# finally installed my lowering coil springs



## ahardb0dy (Nov 9, 2003)

Well after buying these like 3 years ago I finally installed them today, originally I was going to wait until I got new struts but since I couldn't afford to buy 4 new ones at this time and I got tired of seeing the coil spring box sitting up on a shelf in my shed I decided to put them in today. I don't know how much of a drop they were supposed to give but the front came down a decent amount, the rear looks about the same as with the stock springs. Also the front struts are black and have "Nissan" stamped in them so I think they are original, the rear struts are blue and seem like they are replacements, anyway here are some before and after pics:

Tires are 195/50/15's

Before:










After (before driving it, seems like it got lower after taking it for a drive):











Before:










After:


----------



## Conley (Aug 7, 2007)

Awesome, nice wheels. I was literally just looking around for some good springs, but I also have 195/50 15s on my 89, and was worried they would rub all kinds with lowering springs on. So seeing your post is random luck it seems, proof that they fit. What kinda drop did your springs have according to the manufacturer? And where'd ya get em?


----------



## ahardb0dy (Nov 9, 2003)

Thanks, just found info on the springs today, according to the manufacturer, Sprint Performance Suspension

they are advertised as 2" front and 2" rear, don't know if that company is still in business or not, I bought them like 3 years ago not sure from where at the moment I have the box outside and can look tomorrow but they were a pretty good deal think I got them for $109 delivered IIRC.


----------



## TOOQIKK (Jul 11, 2009)

yeah the springs will "settle" over the next couple days as they adjust to the weight of the car.....looks like a good drop!


----------



## bob89sentra (Sep 15, 2005)

I am usually skeptical of lowering springs, but these look pretty good, they seem to fit just right with the 195 50 15's you have on there.
Nice ride too!


----------



## ahardb0dy (Nov 9, 2003)

Thanks, now for today's bad news, was driving home and kept hearing a banging noise from the drivers rear, thought the strut had come loose or the coil, got home and pulled the tire and discovered the sway bar snapped right where the bar gets smaller to go thru the mount!! This sway bar was one I got from a Pulsar SE so now have 2 choices that I can think of, get another pulsar SE sway bar so I can use all the urethane bushings I already have, or replace the broken bar with the stock one but than I will have to get all new bushing as the stock one is smaller.

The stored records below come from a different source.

/-!
SUPPORT. The feedback combinators as one loop (43_feedback_combinators.md R190): what its first `k` positions leave
behind (`MixDone`), one more position on legal words and on an illegal one, and each combinator with its checks passed.
-/

namespace Sys2Proof.Machine

open Sys2Proof

/-! ### The data flow (R191 to R198) -/

/-- Output symbol `k`, of the symbols before the command. -/
def mixOutput (s : State) (x : MixShape) (k : Nat) : Sym :=
  x.output s.params.enc (spanSym s x.data k) (spanSym s .s k)

/-- New state symbol `k`, of the symbols before the command. -/
def mixState (s : State) (x : MixShape) (k : Nat) : Sym :=
  x.newState s.params.enc (spanSym s x.data k) (spanSym s .s k)

/-- One position of the loop of a shape, on the spans of a state. -/
abbrev mixStep (s : State) (x : MixShape) : Nat → Cmd Unit :=
  feedbackStep s.params.enc (operand s x.data) (operand s .s) (operand s x.out) (x.output s.params.enc)
    (x.newState s.params.enc)

/-- The three words of position `k` are legal. -/
abbrev MixLegalAt (s : State) (x : MixShape) (k : Nat) : Prop :=
  LegalAt s (wordOf s x.data k) ∧ LegalAt s (wordOf s .s k) ∧ LegalAt s (wordOf s x.out k)

theorem inAlphabet_spanSym (s : State) (sp : SpanSel) (k : Nat) : inAlphabet s.params.enc (spanSym s sp k) = true :=
  inAlphabet_symIn _ _ _

/-- The functions of the data flow stay inside the alphabet. -/
theorem inAlphabet_mix {i : Instr} {x : MixShape} (hi : mixOf i = some x) (s : State) (k : Nat) :
    inAlphabet s.params.enc (mixOutput s x k) = true ∧ inAlphabet s.params.enc (mixState s x k) = true := by
  cases i <;> simp only [mixOf, mixShape, reduceCtorEq, Option.some.injEq] at hi <;> subst hi <;>
    simp [mixOutput, mixState, dataSym, inAlphabet_spanSym]

/-- The encrypting combinators add, the decrypting ones subtract; one of the two keeps its data as the new state, the
other its output. -/
theorem mixOf_encrypt_decrypt {i k : Instr} {x y : MixShape}
    (hik : (i, k) ∈ [(Instr.setxa, Instr.setxs), (.setya, .setys), (.setxam, .setxsm), (.setyam, .setysm),
      (.encryptOw, .decryptOw), (.encryptX, .decryptX), (.encryptOwM, .decryptOwM), (.encryptXM, .decryptXM)])
    (hi : mixOf i = some x) (hk : mixOf k = some y) :
    x.output = symAdd ∧ y.output = symSub ∧
      ((x.newState = dataSym ∧ y.newState = symSub) ∨ (x.newState = symAdd ∧ y.newState = dataSym)) := by
  simp only [List.mem_cons, List.not_mem_nil, or_false, Prod.mk.injEq] at hik
  rcases hik with ⟨rfl, rfl⟩ | ⟨rfl, rfl⟩ | ⟨rfl, rfl⟩ | ⟨rfl, rfl⟩ | ⟨rfl, rfl⟩ | ⟨rfl, rfl⟩ | ⟨rfl, rfl⟩ |
    ⟨rfl, rfl⟩ <;> cases hi <;> cases hk <;> exact ⟨rfl, rfl, by simp⟩

/-- A decrypting data flow, fed with what the encrypting one gave, gives back its data and arrives at its new state
(R200). -/
theorem mixShape_inverse {x y : MixShape} {e : Enc} {d v : Sym} (hf : x.output = symAdd) (hf' : y.output = symSub)
    (hg : (x.newState = dataSym ∧ y.newState = symSub) ∨ (x.newState = symAdd ∧ y.newState = dataSym))
    (hd : inAlphabet e d = true) (hv : inAlphabet e v = true) :
    y.output e (x.output e d v) v = d ∧ y.newState e (x.output e d v) v = x.newState e d v := by
  have hundo : symSub e (symAdd e d v) v = d := symSub_symAdd hd hv
  rw [hf, hf']
  refine ⟨hundo, ?_⟩
  rcases hg with ⟨hg, hg'⟩ | ⟨hg, hg'⟩
  · rw [hg, hg']
    exact hundo
  · rw [hg, hg']
    rfl

/-! ### The first positions done -/

/-- The first `k` positions are done: their output and state symbols are those of the data flow; every other symbol,
every word that holds none of them, and the legality of every word is as before. -/
structure MixDone (s : State) (x : MixShape) (k : Nat) (m : Memory 8) : Prop where
  output : ∀ i, i < k → symIn s.params.enc m (absOf s x.out + i) = mixOutput s x i
  state : ∀ i, i < k → symIn s.params.enc m (absOf s .s + i) = mixState s x i
  outside : ∀ q, ¬(absOf s x.out ≤ q ∧ q < absOf s x.out + k) → ¬(absOf s .s ≤ q ∧ q < absOf s .s + k) →
    symIn s.params.enc m q = symAt s q
  words : ∀ c, (∀ i, i < k → c ≠ wordOf s x.out i ∧ c ≠ wordOf s .s i) → Memory.read m c = memByte s c
  legality : ∀ c, legalIn s.params.enc m c ↔ LegalAt s c

theorem mixDone_zero (s : State) (x : MixShape) : MixDone s x 0 s.mem :=
  ⟨fun _ h => absurd h (Nat.not_lt_zero _), fun _ h => absurd h (Nat.not_lt_zero _), fun _ _ _ => rfl,
    fun _ _ => rfl, fun _ => Iff.rfl⟩

section
variable {s : State} {i : Instr} {x : MixShape} {n k : Nat} {m : Memory 8}

/-- A symbol that no position before wrote is read as it was before the command. -/
theorem MixDone.getSym_kept {sp : SpanSel} (h : MixDone s x k m) (hs : SpanFits s sp n) (hk : k < n)
    (hl : LegalAt s (wordOf s sp k)) (hout : SameSymbols s sp x.out ∨ Apart s sp x.out n)
    (hstate : SameSymbols s sp .s ∨ Apart s sp .s n) :
    getSym s.params.enc (operand s sp) k (withMem s m) = .done (spanSym s sp k) (withMem s m) := by
  have hsym : symIn s.params.enc m (absOf s sp + k) = spanSym s sp k := h.outside _ (by omega) (by omega)
  rw [← hsym]
  exact getSym_legal (s := withMem s m) (wordOf_lt hs hk) ((h.legality _).mpr hl)

theorem MixDone.getSym_data (h : MixDone s x k m) (hfit : MixSpansFit s x.data x.out n) (hk : k < n)
    (hl : LegalAt s (wordOf s x.data k)) :
    getSym s.params.enc (operand s x.data) k (withMem s m) = .done (spanSym s x.data k) (withMem s m) :=
  have ⟨_, hdata, _, hsd, _, hdo⟩ := hfit
  h.getSym_kept hdata hk hl hdo (.inr hsd.symm)

theorem MixDone.getSym_state (h : MixDone s x k m) (hfit : MixSpansFit s x.data x.out n) (hk : k < n)
    (hl : LegalAt s (wordOf s .s k)) :
    getSym s.params.enc (operand s .s) k (withMem s m) = .done (spanSym s .s k) (withMem s m) :=
  have ⟨hstate, _, _, _, hso, _⟩ := hfit
  h.getSym_kept hstate hk hl (.inr hso) (.inl rfl)

/-- A symbol put into a legal word changes the legality of no word. -/
theorem legalIn_putIn_word {sp : SpanSel} (v : Sym) (hl : legalIn s.params.enc m (wordOf s sp k)) (c : Nat) :
    legalIn s.params.enc (putIn s.params.enc m (absOf s sp + k) v) c ↔ legalIn s.params.enc m c := by
  rw [wordOf, Operand.wa_eq] at hl
  exact legalIn_putIn m _ c v hl

theorem read_putIn_word {sp : SpanSel} {c : Nat} (v : Sym) (hc : c ≠ wordOf s sp k) :
    Memory.read (putIn s.params.enc m (absOf s sp + k) v) c = Memory.read m c := by
  rw [wordOf, Operand.wa_eq] at hc
  exact read_putIn_ne _ m v hc

/-- One more position: its output symbol written, then its state symbol. -/
theorem MixDone.write (hi : mixOf i = some x) (hso : Apart s .s x.out n) (hk : k < n) (h : MixDone s x k m)
    (hls : LegalAt s (wordOf s .s k)) (hlo : LegalAt s (wordOf s x.out k)) :
    MixDone s x (k + 1) (putIn s.params.enc (putIn s.params.enc m (absOf s x.out + k) (mixOutput s x k))
      (absOf s .s + k) (mixState s x k)) := by
  obtain ⟨hao, has⟩ := inAlphabet_mix hi s k
  have hput := legalIn_putIn_word (mixOutput s x k) ((h.legality _).mpr hlo)
  refine ⟨fun p hp => ?_, fun p hp => ?_, fun q hqo hqs => ?_, fun c hc => ?_, fun c => ?_⟩
  · rw [symIn_putIn _ _ _ has, if_neg (by omega), symIn_putIn _ _ _ hao]
    by_cases hpk : p = k
    · rw [hpk, if_pos rfl]
    · rw [if_neg (by omega), h.output p (by omega)]
  · rw [symIn_putIn _ _ _ has]
    by_cases hpk : p = k
    · rw [hpk, if_pos rfl]
    · rw [if_neg (by omega), symIn_putIn _ _ _ hao, if_neg (by omega), h.state p (by omega)]
  · rw [symIn_putIn _ _ _ has, if_neg (by omega), symIn_putIn _ _ _ hao, if_neg (by omega),
      h.outside q (by omega) (by omega)]
  · obtain ⟨hco, hcs⟩ := hc k (Nat.lt_succ_self k)
    rw [read_putIn_word _ hcs, read_putIn_word _ hco, h.words c fun p hp => hc p (Nat.lt_succ_of_lt hp)]
  · rw [legalIn_putIn_word _ ((hput _).mpr ((h.legality _).mpr hls)), hput, h.legality]

/-- The symbols of the positions done, as the statements name them. -/
theorem MixDone.symbols (h : MixDone s x k m) (p : Nat) (hp : p < k) :
    spanSym (withMem s m) x.out p = mixOutput s x p ∧ spanSym (withMem s m) .s p = mixState s x p := by
  have habs (sp : SpanSel) : absOf (withMem s m) sp = absOf s sp := by
    rw [absOf, withMem_operand, withMem_params, absOf]
  rw [spanSym, spanSym, habs, habs]
  exact ⟨h.output p hp, h.state p hp⟩

/-! ### One position -/

/-- A position whose three words are legal reads its two symbols as they were before the command. -/
theorem MixDone.step (hi : mixOf i = some x) (hfit : MixSpansFit s x.data x.out n) (hk : k < n)
    (h : MixDone s x k m) (hl : MixLegalAt s x k) :
    ∃ m', mixStep s x k (withMem s m) = .done () (withMem s m') ∧ MixDone s x (k + 1) m' := by
  obtain ⟨hld, hls, hlo⟩ := hl
  have hdata := h.getSym_data hfit hk hld
  have hstate := h.getSym_state hfit hk hls
  obtain ⟨hfs, -, hfo, -, hso, -⟩ := hfit
  have hmo := (h.legality _).mpr hlo
  have hms := (legalIn_putIn_word (mixOutput s x k) hmo _).mpr ((h.legality _).mpr hls)
  have hput := putSym_legal (s := withMem s m) (mixOutput s x k) (wordOf_lt hfo hk) hmo
  exact ⟨_, (Cmd.bind_done hdata).trans <| (Cmd.bind_done hstate).trans <| (Cmd.bind_done hput).trans <|
    putSym_legal (s := withMem s _) (mixState s x k) (wordOf_lt hfs hk) hms, h.write hi hso hk hls hlo⟩

/-- The error of a position: of the data word if that is illegal, else of the state word, else of the output word, as
the position reads them. -/
def mixErr (s : State) (x : MixShape) (k : Nat) : Err :=
  if LegalAt s (wordOf s x.data k) then firstIllegalErr s .s x.out k else illegalWordErr s x.data k

theorem mixErr_latched {t : State} (h : t.status = s.status) :
    (¬LegalAt s (wordOf s x.data k) → IllegalWordLatched s (takeError (mixErr s x k) t) x.data k) ∧
      (LegalAt s (wordOf s x.data k) → FirstIllegalLatched s (takeError (mixErr s x k) t) .s x.out k) := by
  refine ⟨fun hx => ?_, fun hl => ?_⟩
  · rw [mixErr, if_neg hx]
    exact illegalWordLatched_takeError h
  · rw [mixErr, if_pos hl]
    exact firstIllegalLatched_takeError h

/-- A position with an illegal word raises before it writes. -/
theorem MixDone.step_raised (hfit : MixSpansFit s x.data x.out n) (hk : k < n) (h : MixDone s x k m)
    (hx : ¬MixLegalAt s x k) : mixStep s x k (withMem s m) = .raised (mixErr s x k) (withMem s m) := by
  have hread := h.getSym_data hfit hk
  obtain ⟨hstate, hdata, hout, -⟩ := hfit
  by_cases hld : LegalAt s (wordOf s x.data k)
  · rw [mixErr, if_pos hld]
    refine (Cmd.bind_done (hread hld)).trans (bind_getSym_firstIllegal hstate hk (h.legality _) fun v hls => ?_)
    have hlo : ¬LegalAt s (wordOf s x.out k) := fun hlo => hx ⟨hld, hls, hlo⟩
    exact Cmd.bind_raised (putSym_illegal (s := withMem s m) _ (wordOf_lt hout hk) (mt (h.legality _).mp hlo))
  · rw [mixErr, if_neg hld]
    exact Cmd.bind_raised (getSym_illegal (s := withMem s m) (wordOf_lt hdata hk) (mt (h.legality _).mp hld))

/-! ### The command -/

/-- The state lies apart from both spans; the pair X, Y, where a combinator uses both, is its data and its output. -/
theorem overlapError_mix (hi : mixOf i = some x) (hfit : MixSpansFit s x.data x.out (countN s)) :
    overlapError (usesOf i) s = none := by
  obtain ⟨hcounted, -, hspans, hsx, hsy, hxy⟩ := usesOf_mix hi
  obtain ⟨-, -, -, hsd, hso, hdo⟩ := hfit
  have hcount : (usesOf i).count s = countN s := if_pos hcounted
  have hapart {sp : SpanSel} (hsp : sp ∈ (usesOf i).spans) (hne : sp ≠ .s) : Apart s .s sp (countN s) := by
    rcases (hspans sp).mp hsp with rfl | rfl | rfl
    · exact absurd rfl hne
    · exact hsd
    · exact hso
  simp only [overlapError_none_iff, clashes_eq_false, pairClash_eq_false, hsx, hsy, hcount]
  refine ⟨fun _ h => hapart h (by decide), fun _ h => hapart h (by decide), fun hx hy => ?_⟩
  have hpair : (x.data = .x ∧ x.out = .y) ∨ (x.data = .y ∧ x.out = .x) := by
    have := (hspans .x).mp hx
    have := (hspans .y).mp hy
    grind
  rcases hpair with ⟨hd, ho⟩ | ⟨hd, ho⟩
  · rw [hxy (by simp [hd, ho]), ← hd, ← ho]
    exact hdo
  · rw [hxy (by simp [hd, ho]), ← hd, ← ho]
    exact hdo.imp Eq.symm Or.symm

/-- The frame lets a combinator pass whose spans lie as its row of 30_encoding.md R105 asks. -/
theorem exec_mix_checked (hi : mixOf i = some x) (hn : s.n ≠ 0) (hfit : MixSpansFit s x.data x.out (countN s)) :
    exec i s = finish (Cmd.forUp (mixStep s x) (countN s) 0 s) := by
  obtain ⟨hcounted, hcells, hspans, -⟩ := usesOf_mix hi
  have ⟨hstate, hdata, hout, _⟩ := hfit
  have hcount : (usesOf i).count s = countN s := if_pos hcounted
  have hbounds : boundsError (usesOf i) s = none := by
    refine (boundsError_none_iff _ _).mpr ⟨fun sp hsp => ?_, absurd hcells⟩
    rw [hcount, ← spanFits_iff_valid]
    rcases (hspans sp).mp hsp with rfl | rfl | rfl
    · exact hstate
    · exact hdata
    · exact hout
  rw [exec_mix hi, framed_body _ _ (fun _ => hn) hbounds (overlapError_mix hi hfit), hcount]
  rfl

/-- On legal words all positions are done. -/
theorem exec_mix_done (hi : mixOf i = some x) (hn : s.n ≠ 0) (hfit : MixSpansFit s x.data x.out (countN s))
    (hl : ∀ k, k < countN s → MixLegalAt s x k) :
    ∃ m, exec i s = .next (withMem s m) ∧ MixDone s x (countN s) m := by
  obtain ⟨m, hrun, hm⟩ := Cmd.forUp_done (s := s) (MixDone s x) (countN s) 0 s.mem
    (fun k m _ hk h => h.step hi hfit (by omega) (hl k (by omega))) (mixDone_zero s x)
  exact ⟨m, by rw [exec_mix_checked hi hn hfit]; exact congrArg finish hrun, Nat.zero_add (countN s) ▸ hm⟩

No idea if the stiffer springs cause the bar to break or if it was due to the struts being worn, who knows


does the rear sway bar assist in locating the tire working with the 2 links that bolt to the chassis? I noticed I have play where the arms mount to the chassis if I pry the spindle forward but not so much prying it towards the rear, I have never replaced the lower arm's bushings,

What do you all think??


----------



## ahardb0dy (Nov 9, 2003)

did some checking using the Nissan FAST program and it seems everything is the same between the stock sentra rear sway bar and the pulsar SE rear bar EXCEPT for the front frame mount bushings (although one web site lists the same TRW part number for both cars??) so I guess if I can get those front bushings from some where I can put the stock sway bar back on until I can find another pulsar SE bar.


----------



## ahardb0dy (Nov 9, 2003)




----------



## bob89sentra (Sep 15, 2005)

By the way the part broke, you can see that over half the area where it was supposed to be connected is rusted over. That means that it was at least half broken off for quite some time, and it is not likely that your new coils caused the failure. The new coils could have contributed to the failure because of different angles of stress on the bar, but I think a new SE bar, or even the old stock bar would be just fine.


----------



## ahardb0dy (Nov 9, 2003)

I noticed that also that the bar looks like it only had that small area holding it together, hopefully I'll be able to hold the broken end with something in order to get the nut off, junkyard trip Saturday I think !!


----------



## ahardb0dy (Nov 9, 2003)

Today, removed the pulsar sway bar and was able to get the nut off the broken end using my impact gun and holding the broke end with a small pipe wrench,got the stock sway bar installed but have to go to the junkyard to either find another pulsar sway bar or a pair of stock bushings, none of the auto part stores here have the bushings,


----------



## ahardb0dy (Nov 9, 2003)

Went to junkyard today, got a pair of bushings off of a 4 door sentra, they looked brand new!! $1.50 each, also some very good scores for my 94 pathfinder, finally found the sunroof shade and a working drivers side power window switch!! Total for the day $10.15 (window switch was a freebie, had it hidden in my toolbox and at 5 minutes to closing no one was interested in my toolbox, !!! LOL), no Pulsar's, had a choice between 2 junkyards, one has an inventory online and showed one 88 Sentra the other junkyard I took a chance on and scored big time!!


----------



## TOOQIKK (Jul 11, 2009)

ouch thats a nasty break! gotta love freebies from the bone yards!!
i need to make a trip to our local one here very soon....


----------



## ahardb0dy (Nov 9, 2003)

I need to hit the junkyard every weekend, pathfinder still needs some parts, Want to look for struts for the sentra too, it's kind of bouncy right now, LOL

Have to look at raising the exhaust on the sentra up a little the cat converter is hitting speed bumps!!


----------



## fairlanephantom (Feb 3, 2010)

The 15s look good, I was considering doing the same because the stock tires have so much sidewall. But I'll be doing white wall on mine.


----------



## Crazy-Mart (Jul 14, 2002)

nice job on the lowering and the repair... thats one nasty place i really dont like to be working on ... old sway bars like those tends to break or just wont go loose at all !!.


----------



## ahardb0dy (Nov 9, 2003)

Thanks, just need new front struts now, it's kind of bouncy. I replaced the broke sway bar with the factory one by myself as my buddy who normally helps me wasn't available, just had to remove on exhaust hanger to get the sway bar in position


----------